This homily, based on Luke 10:1-9, was delivered at the Oratory of St. Francis Xavier, Xavier School Nuvali.
What struck me today about our Lord’s words to his 72 disciples is that he’s “telling it like it is.” He wants to make sure he’s sending them off wide-eyed. He gives them clear warning of exactly what they’re up against: Not only will the work be too much and they, the laborers, too few, but they are also certain to encounter hostility–like lamb sent among wolves–as well as experience rejection from the households they will visit.
But despite these warnings, our Lord’s overriding message to his disciples is: “Just do it anyway!”
It reminds me of a particular poster I first came across when I was living in London two years ago. A simple red-colored poster with an equally simple message seemed to turn up in almost every place I went. There was nothing striking about it except its highly recognizable design and message printed virtually on everything: posters, T-shirts, caps, and mugs. It said:
What was even more intriguing about this ubiquitous message was the slew of spoofs it had spawned. All you have to do is check on line. Just take a look at a few of the many examples:
Here’s my personal favorite:
As it turns out, the original poster was produced almost eighty years ago, when the British government launched a “Home Publicity” campaign in 1939 in preparation for World War II. The Ministry of Information campaign was intended to raise the morale of the British people especially during the predicted German mass air bombings of Britain.
Over two million copies of the poster were printed, but it was never publicly displayed. It had, in fact, been completely forgotten because its stocks of unused posters were shredded for recycling as part of the Paper Salvage campaign to aid the war effort.
In 2000, however, one copy was discovered in a small bookstore called Barter Books. The owner, Mary Manley, liked it so much that she framed the poster and displayed it in their store. Their customers were so attracted to the poster and its message that soon copies were being produced and sold, giving birth to an entire industry!

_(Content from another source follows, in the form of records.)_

/-- REGISTER, APC_DECODE, SCH_POLL and PSCH_POLL touch no byte space, call nobody and change nothing but the result and their
own state element: REGISTER the slot, SCH_POLL the latch, PSCH_POLL its three values, APC_DECODE none (R50, R55, R157, R190,
R217). -/
def Obligations.OperationsWithoutBuffersTouchNone : Prop :=
  (∀ (r w f c : Option Ref) (s t : State), exec (.register r w f c) s = .next t →
    t = { s with reg := t.reg, result := t.result }) ∧
  (∀ (packed : Word) (s t : State), exec (.apcDecode packed) s = .next t → t = { s with result := t.result }) ∧
  (∀ (hour minute : Byte) (schedule : Half) (s t : State), exec (.schPoll hour minute schedule) s = .next t →
    t = { s with sch := t.sch, result := t.result }) ∧
  (∀ (hour minute second : Byte) (schedule : Half) (s t : State),
    exec (.pschPoll hour minute second schedule) s = .next t →
    t = { s with psch := t.psch, result := t.result })

/-! ## What has no meaning -/

/-- A packet handler, ERR or PARSE whose host breaks a duty is refused: IN and OUT overlapping; OUT shorter than CAP; a packet
longer than MAXLEN; IN with fewer than len readable bytes (R285 (b), (c), (l)). The first three hold of a PARSE whatever IN_VALID
is. Decision: log entry 15, the order of the duties, and that a PARSE without input has them too. -/
def Obligations.BrokenParseDutiesAreRefused : Prop :=
  (∀ (i : Instr) (bs : List Byte) (s : State),
    (encode i = some bs ∨ (∃ v, i = .parse v bs.length) ∨ (∃ g c, i = .err g c ∧ bs.length = 1)) →
    (s.inOutOverlap = true → exec i s = .refused .inOutOverlap) ∧
    (s.inOutOverlap = false → s.out.room.holds s.cfg.cap.val = false → exec i s = .refused .outTooSmall) ∧
    (s.inOutOverlap = false → s.out.room.holds s.cfg.cap.val = true → s.cfg.maxLen < bs.length →
      exec i s = .refused .inputTooLong)) ∧
  (∀ (len : Nat) (s : State), s.parseReady len = true → s.input.readRange 0 len = none →
    exec (.parse true len) s = .refused .inputUnreadable)

/-- An encoder with an EOUT shorter than its minimum is refused: five bytes for ENC_START and ENC_EVENT, eight for ENC_PAIR, 32
for ENC_SHORT (R285 (c), R53). -/
def Obligations.ShortEoutIsRefused : Prop :=
  ∀ s : State,
    (∀ e p, s.eout.room.holds 5 = false → exec (.encEvent e p) s = .refused .eoutTooSmall) ∧
    (∀ r, s.eout.room.holds 5 = false → exec (.encStart r) s = .refused .eoutTooSmall) ∧
    (∀ p v d, s.eout.room.holds 8 = false → exec (.encPair p v d) s = .refused .eoutTooSmall) ∧
    (∀ p m d k, s.eout.room.holds 32 = false → exec (.encShort p m d k) s = .refused .eoutTooSmall)

/-- A provider call that would be made while PROV_VALID = 0 is refused: RDM and WRM with count above 0, RDS,
WRS, ENC_SHORT with a first field above 0 (R159, R285 (d)). Decision: D12 (the spec's own). -/
def Obligations.UnregisteredProviderIsRefused : Prop :=
  ∀ s : State, s.reg.provValid = false →
    (∀ start count, s.parseReady 5 = true → 5 + 4 * count.toNat ≤ s.cfg.cap.val → 0 < count.toNat →
      exec (.rdm (.valid ⟨start, count⟩)) s = .refused .providerNotRegistered) ∧
    (∀ start vs, s.parseReady (5 + 4 * vs.length) = true → vs ≠ [] →
      exec (.wrm (.valid ⟨start, vs⟩)) s = .refused .providerNotRegistered) ∧
    (∀ a, s.parseReady 3 = true → exec (.rds (.valid a)) s = .refused .providerNotRegistered) ∧
    (∀ a v, s.parseReady 7 = true → exec (.wrs (.valid ⟨a, v⟩)) s = .refused .providerNotRegistered) ∧
    (∀ p m d k, s.eout.room.holds 32 = true → m.toNat ≤ 63 → packedField k 0 ≠ 0 →
      exec (.encShort p m d k) s = .refused .providerNotRegistered)

/-- An operation whose provider or handler breaks its duties in a call is refused: it re-enters the block, touches a buffer it
may not touch, answers a status over 6, stores at an offset of CAP or more, or reports more than CAP bytes; in RDM, WRM and
ENC_SHORT it may be any call that the operation makes after the ones answered Ok (R285 (a), (e), (f), (g)). Decision: log entry
5, how a broken duty shows. -/
def Obligations.BrokenCollaboratorDutiesAreRefused : Prop :=
  ∀ s : State,
    (∀ a, s.parseReady 3 = true → s.reg.provValid = true → readAnswerProper (s.readAnswer a) = false →
      ∃ r, exec (.rds (.valid a)) s = .refused r) ∧
    (∀ a v, s.parseReady 7 = true → s.reg.provValid = true → writeAnswerProper (s.writeAnswer a v) = false →
      ∃ r, exec (.wrs (.valid ⟨a, v⟩)) s = .refused r) ∧
    (∀ (start : Addr) (count : Half) (vs : List Value),
      s.parseReady 5 = true → 5 + 4 * count.toNat ≤ s.cfg.cap.val → vs.length < count.toNat →
      s.reg.provValid = true → readsOk start vs 0 s = true →
      readAnswerProper ((afterReads start vs.length 0 s).readAnswer (addrAt start vs.length)) = false →
      ∃ r, exec (.rdm (.valid ⟨start, count⟩)) s = .refused r) ∧
    (∀ (start : Addr) (vs more : List Value) (v : Value),
      s.parseReady (5 + 4 * (vs ++ v :: more).length) = true → (vs ++ v :: more).length < 65536 →
      s.reg.provValid = true → writesOk start vs 0 s = true →
      writeAnswerProper ((afterWrites start vs 0 s).writeAnswer (addrAt start vs.length) v) = false →
      ∃ r, exec (.wrm (.valid ⟨start, vs ++ v :: more⟩)) s = .refused r) ∧
    (∀ body, s.parseReady (body.length + 1) = true → s.reg.fwValid = true →
      handlerAnswerProper s.cfg.cap.val (s.firmwareAnswer (0x29 :: body)) = false →
      ∃ r, exec (.fwu (.valid body)) s = .refused r) ∧
    (∀ body, s.parseReady (body.length + 1) = true → s.reg.cmdValid = true →
      handlerAnswerProper s.cfg.cap.val (s.commandAnswer (0x27 :: body)) = false →
      ∃ r, exec (.ctl (.valid body)) s = .refused r) ∧
    (∀ (payload : Word) (number : Byte) (schedule : Half) (packed : Word) (as more : List SixBit) (a : SixBit)
      (vs : List Value),
      s.eout.room.holds 32 = true → number.toNat ≤ 63 → s.reg.provValid = true →
      unpackAddresses packed = as ++ a :: more → additionalReadsOk as vs s = true →
      readAnswerProper ((afterAdditionalReads as s).readAnswer (additionalAddr a)) = false →
      ∃ r, exec (.encShort payload number schedule packed) s = .refused r) ∧
    (∀ a, s.reg.provValid = true → readAnswerProper (s.readAnswer a) = false →
      ∃ r, exec (.adaptRead true a) s = .refused r) ∧
    (∀ a v, s.reg.provValid = true → writeAnswerProper (s.writeAnswer a v) = false →
      ∃ r, exec (.adaptWrite true a v) s = .refused r)

/-- ENC_SHORT whose read of the additional parameter after these ones fails is refused (R176, R285 (h)). Decision: D19 (the spec's
own). -/
def Obligations.EncShortRefusesAFailingRead : Prop :=
  ∀ (payload : Word) (number : Byte) (schedule : Half) (packed : Word) (as more : List SixBit) (a : SixBit)
    (vs : List Value) (c : ErrorCode) (s : State),
    s.eout.room.holds 32 = true → number.toNat ≤ 63 → s.reg.provValid = true →
    unpackAddresses packed = as ++ a :: more → additionalReadsOk as vs s = true →
    (afterAdditionalReads as s).readFails (additionalAddr a) c = true →
    exec (.encShort payload number schedule packed) s = .refused .additionalReadFailed
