theorem mayCall_parse (v : Bool) (len : Nat) (x : CallEvent) : mayCall (.parse v len) x = true := by
  cases x <;> rfl

theorem exec_packetEnd {i : Instr} {s t : State} (packet : TakesPacket i) (h : exec i s = .next t) :
    PacketEnd i s t := by
  rcases packet with request | ⟨tag, c, rfl⟩ | ⟨v, len, rfl⟩
  · obtain ⟨bs, hbs⟩ := Option.isSome_iff_exists.1 request
    exact .of_request hbs (fun _ => id) h
  · rw [exec_err_next h]
    exact .errorFrame tag c
  · cases d : parseDuty s len with
    | some r => rw [exec_parse_of_duty d] at h; cases h
    | none =>
      rcases exec_parse_cases (inValid := v) d with empty | ⟨-, -, unreadable⟩ | ⟨tag, rest, -, handler⟩
      · rw [empty] at h
        cases h
        exact .empty
      · rw [unreadable] at h
        cases h
      · rw [handler] at h
        exact .of_request (encode_decodePacket tag rest) (fun x _ => mayCall_parse v len x) h

/-! ### The effect of a handler's steps -/

/-- A call goes through the registered reference of the slot (R24). -/
def callRegistered (r : Reg) : CallEvent → Bool
  | .read ref _ _ => r.provValid && decide (ref = r.romRead)
  | .write ref _ _ _ => r.provValid && decide (ref = r.romWrite)
  | .firmware ref _ _ => r.fwValid && decide (ref = r.fw)
  | .command ref _ _ => r.cmdValid && decide (ref = r.cmd)

/-- A call that an operation may make when this is its registration slot (R55, R60). -/
def callAllowed (i : Instr) (r : Reg) (x : CallEvent) : Bool := mayCall i x && callRegistered r x

theorem readAllowed {i : Instr} {r : Reg} (kind : ∀ a ans, mayCall i (.read r.romRead a ans) = true)
    (registered : r.provValid = true) (a : Addr) (ans : ReadAnswer) : callAllowed i r (.read r.romRead a ans) = true := by
  simp [callAllowed, callRegistered, kind, registered]

theorem writeAllowed {i : Instr} {r : Reg} (kind : ∀ a v ans, mayCall i (.write r.romWrite a v ans) = true)
    (registered : r.provValid = true) (a : Addr) (v : Value) (ans : WriteAnswer) :
    callAllowed i r (.write r.romWrite a v ans) = true := by
  simp [callAllowed, callRegistered, kind, registered]

theorem PacketEffect.weaken {kind kind' : CallEvent → Bool} {hi : Nat} {s t : State} (h : PacketEffect kind hi s t)
    (le : ∀ x, kind x = true → kind' x = true) : PacketEffect kind' hi s t := by
  obtain ⟨es, history, allowed⟩ := h.calls
  exact { h with calls := ⟨es, history, fun x mem => le x (allowed x mem)⟩ }

/-- An unregistered provider is not called (R159). -/
theorem adapterRead_registered_effect {kind : CallEvent → Bool} {bufValid : Bool} {a : Addr} {s t : State}
    {st : Status} {v : Value} (hk : s.reg.provValid = true → ∀ a ans, kind (.read s.reg.romRead a ans) = true)
    (hi : Nat) (h : adapterRead bufValid a s = .ok (st, v, t)) : PacketEffect kind hi s t := by
  rcases adapterRead_ok h with ⟨-, -, -, rfl⟩ | ⟨-, registered, -⟩
  · exact useFree_effect kind hi s
  · exact adapterRead_effect (hk registered) hi h

theorem adapterWrite_registered_effect {kind : CallEvent → Bool} {bufValid : Bool} {a : Addr} {v : Value}
    {s t : State} {st : Status}
    (hk : s.reg.provValid = true → ∀ a v ans, kind (.write s.reg.romWrite a v ans) = true) (hi : Nat)
    (h : adapterWrite bufValid a v s = .ok (st, t)) : PacketEffect kind hi s t := by
  rcases adapterWrite_ok h with ⟨-, -, rfl⟩ | ⟨-, registered, -⟩
  · exact PacketEffect.refl kind hi _
  · exact adapterWrite_effect (hk registered) hi h

theorem readBlock_registered_effect {kind : CallEvent → Bool} {start : Addr} {n : Nat} {s t : State}
    {o : Option ErrorCode} (hk : s.reg.provValid = true → ∀ a ans, kind (.read s.reg.romRead a ans) = true)
    (h : readBlock start n 0 s = .ok (o, t)) : PacketEffect kind (multiLength n) s t := by
  cases registered : s.reg.provValid with
  | true => simpa using readBlock_effect (hk registered) h
  | false =>
    cases n with
    | zero => cases h; exact PacketEffect.refl kind _ _
    | succ n => rw [readBlock_of_error (adapterRead_of_unregistered registered)] at h; cases h

theorem writeBlock_registered_effect {kind : CallEvent → Bool} {start : Addr} {vs : List Value} {s t : State}
    {o : Option ErrorCode} (hk : s.reg.provValid = true → ∀ a v ans, kind (.write s.reg.romWrite a v ans) = true)
    (hi : Nat) (h : writeBlock start vs 0 s = .ok (o, t)) : PacketEffect kind hi s t := by
  cases registered : s.reg.provValid with
  | true => exact writeBlock_effect (hk registered) hi h
  | false =>
    cases vs with
    | nil => cases h; exact PacketEffect.refl kind hi _
    | cons v vs => rw [writeBlock_of_error (adapterWrite_of_unregistered registered)] at h; cases h

theorem eq_ok_of_map_eq_ok {α β : Type} {f : α → β} {x : Except Refusal α} {b : β} (h : x.map f = .ok b) :
    ∃ a, x = .ok a ∧ f a = b := by
  cases x with
  | error r => cases h
  | ok a => cases h; exact ⟨a, rfl, rfl⟩

theorem endOfBlock_eq {n : Nat} {o : Option ErrorCode} {t u : State} {e : Ending} (h : endOfBlock n (o, t) = (e, u)) :
    u = t ∧ (e = .ret n ∨ ∃ c, e = .raise c) := by
  cases o with
  | none => cases h; exact ⟨rfl, .inl rfl⟩
  | some c => cases h; exact ⟨rfl, .inr ⟨c, rfl⟩⟩

theorem endOfStatus_eq (n : Nat) (st : Status) : endOfStatus n st = .ret n ∨ ∃ c, endOfStatus n st = .raise c := by
  cases st with
  | ok => exact .inl rfl
  | error c => exact .inr ⟨c, rfl⟩

theorem ending_le {e : Ending} {m hi : Nat} (h : e = .ret m ∨ ∃ c, e = .raise c) (le : m ≤ hi) :
    ∀ n, e = .ret n → n ≤ hi := by
  rcases h with rfl | ⟨c, rfl⟩
  · rintro n ⟨⟩
    exact le
  · rintro n ⟨⟩

/-- The offset from which on a handler's steps store nothing in OUT: the end of the response of RDM, WRM, RDS and WRS (R113 to
R116), CAP for a registered handler (R251). -/
def handlerReach (s : State) : Instr → Nat
  | .rdm (.valid f) => multiLength f.count.toNat
  | .wrm _ => 5
  | .rds _ => 7
  | .wrs _ => 7
  | _ => s.cfg.cap.val
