-- ==== Sys2Proof/Word.lean ====
section
/-! DEFINITION. The word types of the FP8-L-Mul core: what spec/ treats as bits (00_scope.md R8). -/

namespace Sys2Proof

/-- An FP8 byte or a command word: 8 bits (30_encoding.md R62, R70). -/
abbrev Byte := BitVec 8

/-- An FP32 bit pattern or one draw: 32 bits (30_encoding.md R60; 00_scope.md R7 `RW`). -/
abbrev Word := BitVec 32

end Sys2Proof
end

One can cite many factors for its success: its high recall, maybe a kind of cuteness, or even its susceptibility to parody. But I think the real reason for its remarkable success is its timely–and timeless–message. According to writer Susanna Walker, the Keep Calm and Carry On phenomenon shows us a case of “an inspiring message from the past to the present in a time of crisis.”
We can say the same about our Lord’s message to the 72. His words speak to us today as he spoke to his disciples over 2000 years ago. Just look around: Our numbers in the Church seem to be decreasing. In many parts of the world, the Church faces hostility: Christians are persecuted, raped, and beheaded; church workers are tortured and murdered. In an age where the self blatantly comes first, the Gospel message is continually rejected in so many ways.
We need not look far. Just consider our own lives: Our resources sometimes feel like they’re diminishing. There are dangers all around us, and there are times that all we experience are rejection and hurt.
Our Lord’s message to us is timely and remains timeless: True, there are all these obstacles and difficulties, but just the same do it anyway. Continue to choose the right thing and do good for others. Live out the Gospel in the best way you can amidst all the turmoil and turbulence of the world. In other words–and for so many reasons, we so need to hear this today: “Keep calm and carry on!”